Segment Start: Records supplied

/-! ### settle -/

@[simp] theorem State.settle_conf (s : State) : s.settle.conf = s.conf := by rw [State.settle_eq]
@[simp] theorem State.settle_fuse (s : State) : s.settle.fuse = s.fuse := by rw [State.settle_eq]
@[simp] theorem State.settle_fclk (s : State) : s.settle.fclk = s.fclk := by rw [State.settle_eq]
@[simp] theorem State.settle_boot (s : State) : s.settle.boot = s.boot := by rw [State.settle_eq]
@[simp] theorem State.settle_glb (s : State) : s.settle.glb = s.glb := by rw [State.settle_eq]
@[simp] theorem State.settle_sd (s : State) : s.settle.sd = s.sd := by rw [State.settle_eq]
@[simp] theorem State.settle_power (s : State) : s.settle.power = s.power := by rw [State.settle_eq]
@[simp] theorem State.settle_mport (s : State) : s.settle.mport = s.mport := by rw [State.settle_eq]
@[simp] theorem State.settle_tport (s : State) : s.settle.tport = s.tport := by rw [State.settle_eq]
@[simp] theorem State.settle_aport (s : State) : s.settle.aport = s.aport := by rw [State.settle_eq]
@[simp] theorem State.settle_peer (s : State) : s.settle.peer = s.peer := by rw [State.settle_eq]
@[simp] theorem State.settle_dma (s : State) : s.settle.dma = s.dma := by rw [State.settle_eq]
@[simp] theorem State.settle_dmaQueue (s : State) : s.settle.dmaQueue = s.dmaQueue := by rw [State.settle_eq]
@[simp] theorem State.settle_tbs (s : State) : s.settle.tbs = s.tbs := by rw [State.settle_eq]
@[simp] theorem State.settle_tickEdge (s : State) : s.settle.tickEdge = s.tickEdge := by rw [State.settle_eq]
@[simp] theorem State.settle_packs (s : State) : s.settle.packs = s.packs := by rw [State.settle_eq]
@[simp] theorem State.settle_cores (s : State) : s.settle.cores = s.cores := by rw [State.settle_eq]
@[simp] theorem State.settle_tele (s : State) : s.settle.tele = s.tele := by rw [State.settle_eq]
@[simp] theorem State.settle_kennel (s : State) : s.settle.kennel = s.kennel := by rw [State.settle_eq]
@[simp] theorem State.settle_traceEn (s : State) : s.settle.traceEn = s.traceEn := by rw [State.settle_eq]
@[simp] theorem State.settle_traceLost (s : State) : s.settle.traceLost = s.traceLost := by rw [State.settle_eq]
@[simp] theorem State.settle_traceGap (s : State) : s.settle.traceGap = s.traceGap := by rw [State.settle_eq]
@[simp] theorem State.settle_trace (s : State) : s.settle.trace = s.trace := by rw [State.settle_eq]
@[simp] theorem State.settle_obsSel (s : State) : s.settle.obsSel = s.obsSel := by rw [State.settle_eq]
@[simp] theorem State.settle_tap (s : State) : s.settle.tap = s.tap := by rw [State.settle_eq]
@[simp] theorem State.settle_hdrs (s : State) : s.settle.hdrs = s.hdrs := by rw [State.settle_eq]
@[simp] theorem State.settle_cfgResp (s : State) : s.settle.cfgResp = s.cfgResp := by rw [State.settle_eq]
@[simp] theorem State.settle_cfgRid (s : State) : s.settle.cfgRid = s.cfgRid := by rw [State.settle_eq]
@[simp] theorem State.settle_rings (s : State) : s.settle.rings = s.rings := by rw [State.settle_eq]
@[simp] theorem State.settle_jobs (s : State) : s.settle.jobs = s.jobs := by rw [State.settle_eq]
@[simp] theorem State.settle_fences (s : State) : s.settle.fences = s.fences := by rw [State.settle_eq]
@[simp] theorem State.settle_groups (s : State) : s.settle.groups = s.groups := by rw [State.settle_eq]
@[simp] theorem State.settle_leash (s : State) : s.settle.leash = s.leash := by rw [State.settle_eq]
@[simp] theorem State.settle_hqs (s : State) : s.settle.hqs = s.hqs := by rw [State.settle_eq]
@[simp] theorem State.settle_rwrites (s : State) : s.settle.rwrites = s.rwrites := by rw [State.settle_eq]
@[simp] theorem State.settle_racks (s : State) : s.settle.racks = s.racks := by rw [State.settle_eq]
@[simp] theorem State.settle_fresh (s : State) : s.settle.fresh = s.fresh := by rw [State.settle_eq]
@[simp] theorem State.settle_pending (s : State) : s.settle.pending = s.pending := by rw [State.settle_eq]

/-! ### hostWrite -/

@[simp] theorem State.hostWrite_conf (s : State) (a : Nat) (bs : List Byte) : (s.hostWrite a bs).conf = s.conf := by rw [State.hostWrite_eq]
@[simp] theorem State.hostWrite_fuse (s : State) (a : Nat) (bs : List Byte) : (s.hostWrite a bs).fuse = s.fuse := by rw [State.hostWrite_eq]
@[simp] theorem State.hostWrite_fclk (s : State) (a : Nat) (bs : List Byte) : (s.hostWrite a bs).fclk = s.fclk := by rw [State.hostWrite_eq]
@[simp] theorem State.hostWrite_boot (s : State) (a : Nat) (bs : List Byte) : (s.hostWrite a bs).boot = s.boot := by rw [State.hostWrite_eq]
@[simp] theorem State.hostWrite_glb (s : State) (a : Nat) (bs : List Byte) : (s.hostWrite a bs).glb = s.glb := by rw [State.hostWrite_eq]
@[simp] theorem State.hostWrite_sd (s : State) (a : Nat) (bs : List Byte) : (s.hostWrite a bs).sd = s.sd := by rw [State.hostWrite_eq]
@[simp] theorem State.hostWrite_power (s : State) (a : Nat) (bs : List Byte) : (s.hostWrite a bs).power = s.power := by rw [State.hostWrite_eq]
@[simp] theorem State.hostWrite_mport (s : State) (a : Nat) (bs : List Byte) : (s.hostWrite a bs).mport = s.mport := by rw [State.hostWrite_eq]
@[simp] theorem State.hostWrite_tport (s : State) (a : Nat) (bs : List Byte) : (s.hostWrite a bs).tport = s.tport := by rw [State.hostWrite_eq]
@[simp] theorem State.hostWrite_aport (s : State) (a : Nat) (bs : List Byte) : (s.hostWrite a bs).aport = s.aport := by rw [State.hostWrite_eq]
@[simp] theorem State.hostWrite_peer (s : State) (a : Nat) (bs : List Byte) : (s.hostWrite a bs).peer = s.peer := by rw [State.hostWrite_eq]
@[simp] theorem State.hostWrite_dma (s : State) (a : Nat) (bs : List Byte) : (s.hostWrite a bs).dma = s.dma := by rw [State.hostWrite_eq]
@[simp] theorem State.hostWrite_dmaQueue (s : State) (a : Nat) (bs : List Byte) : (s.hostWrite a bs).dmaQueue = s.dmaQueue := by rw [State.hostWrite_eq]
@[simp] theorem State.hostWrite_tbs (s : State) (a : Nat) (bs : List Byte) : (s.hostWrite a bs).tbs = s.tbs := by rw [State.hostWrite_eq]
@[simp] theorem State.hostWrite_tickEdge (s : State) (a : Nat) (bs : List Byte) : (s.hostWrite a bs).tickEdge = s.tickEdge := by rw [State.hostWrite_eq]
@[simp] theorem State.hostWrite_packs (s : State) (a : Nat) (bs : List Byte) : (s.hostWrite a bs).packs = s.packs := by rw [State.hostWrite_eq]
@[simp] theorem State.hostWrite_cores (s : State) (a : Nat) (bs : List Byte) : (s.hostWrite a bs).cores = s.cores := by rw [State.hostWrite_eq]
@[simp] theorem State.hostWrite_tele (s : State) (a : Nat) (bs : List Byte) : (s.hostWrite a bs).tele = s.tele := by rw [State.hostWrite_eq]
@[simp] theorem State.hostWrite_kennel (s : State) (a : Nat) (bs : List Byte) : (s.hostWrite a bs).kennel = s.kennel := by rw [State.hostWrite_eq]
@[simp] theorem State.hostWrite_traceEn (s : State) (a : Nat) (bs : List Byte) : (s.hostWrite a bs).traceEn = s.traceEn := by rw [State.hostWrite_eq]
@[simp] theorem State.hostWrite_traceLost (s : State) (a : Nat) (bs : List Byte) : (s.hostWrite a bs).traceLost = s.traceLost := by rw [State.hostWrite_eq]
@[simp] theorem State.hostWrite_traceGap (s : State) (a : Nat) (bs : List Byte) : (s.hostWrite a bs).traceGap = s.traceGap := by rw [State.hostWrite_eq]
@[simp] theorem State.hostWrite_trace (s : State) (a : Nat) (bs : List Byte) : (s.hostWrite a bs).trace = s.trace := by rw [State.hostWrite_eq]
@[simp] theorem State.hostWrite_obsSel (s : State) (a : Nat) (bs : List Byte) : (s.hostWrite a bs).obsSel = s.obsSel := by rw [State.hostWrite_eq]
@[simp] theorem State.hostWrite_tap (s : State) (a : Nat) (bs : List Byte) : (s.hostWrite a bs).tap = s.tap := by rw [State.hostWrite_eq]
@[simp] theorem State.hostWrite_hdrs (s : State) (a : Nat) (bs : List Byte) : (s.hostWrite a bs).hdrs = s.hdrs := by rw [State.hostWrite_eq]
@[simp] theorem State.hostWrite_irq (s : State) (a : Nat) (bs : List Byte) : (s.hostWrite a bs).irq = s.irq := by rw [State.hostWrite_eq]
@[simp] theorem State.hostWrite_cfgResp (s : State) (a : Nat) (bs : List Byte) : (s.hostWrite a bs).cfgResp = s.cfgResp := by rw [State.hostWrite_eq]
@[simp] theorem State.hostWrite_cfgRid (s : State) (a : Nat) (bs : List Byte) : (s.hostWrite a bs).cfgRid = s.cfgRid := by rw [State.hostWrite_eq]
@[simp] theorem State.hostWrite_rings (s : State) (a : Nat) (bs : List Byte) : (s.hostWrite a bs).rings = s.rings := by rw [State.hostWrite_eq]
@[simp] theorem State.hostWrite_jobs (s : State) (a : Nat) (bs : List Byte) : (s.hostWrite a bs).jobs = s.jobs := by rw [State.hostWrite_eq]
@[simp] theorem State.hostWrite_fences (s : State) (a : Nat) (bs : List Byte) : (s.hostWrite a bs).fences = s.fences := by rw [State.hostWrite_eq]
@[simp] theorem State.hostWrite_groups (s : State) (a : Nat) (bs : List Byte) : (s.hostWrite a bs).groups = s.groups := by rw [State.hostWrite_eq]
@[simp] theorem State.hostWrite_leash (s : State) (a : Nat) (bs : List Byte) : (s.hostWrite a bs).leash = s.leash := by rw [State.hostWrite_eq]
@[simp] theorem State.hostWrite_hqs (s : State) (a : Nat) (bs : List Byte) : (s.hostWrite a bs).hqs = s.hqs := by rw [State.hostWrite_eq]
@[simp] theorem State.hostWrite_rwrites (s : State) (a : Nat) (bs : List Byte) : (s.hostWrite a bs).rwrites = s.rwrites := by rw [State.hostWrite_eq]
@[simp] theorem State.hostWrite_racks (s : State) (a : Nat) (bs : List Byte) : (s.hostWrite a bs).racks = s.racks := by rw [State.hostWrite_eq]
@[simp] theorem State.hostWrite_fresh (s : State) (a : Nat) (bs : List Byte) : (s.hostWrite a bs).fresh = s.fresh := by rw [State.hostWrite_eq]
@[simp] theorem State.hostWrite_pending (s : State) (a : Nat) (bs : List Byte) : (s.hostWrite a bs).pending = s.pending := by rw [State.hostWrite_eq]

Segment End: Records supplied

▸ **What is expected**
How many lines above contain the word "conf"? Reply with only the number.

▸ **Reply**
2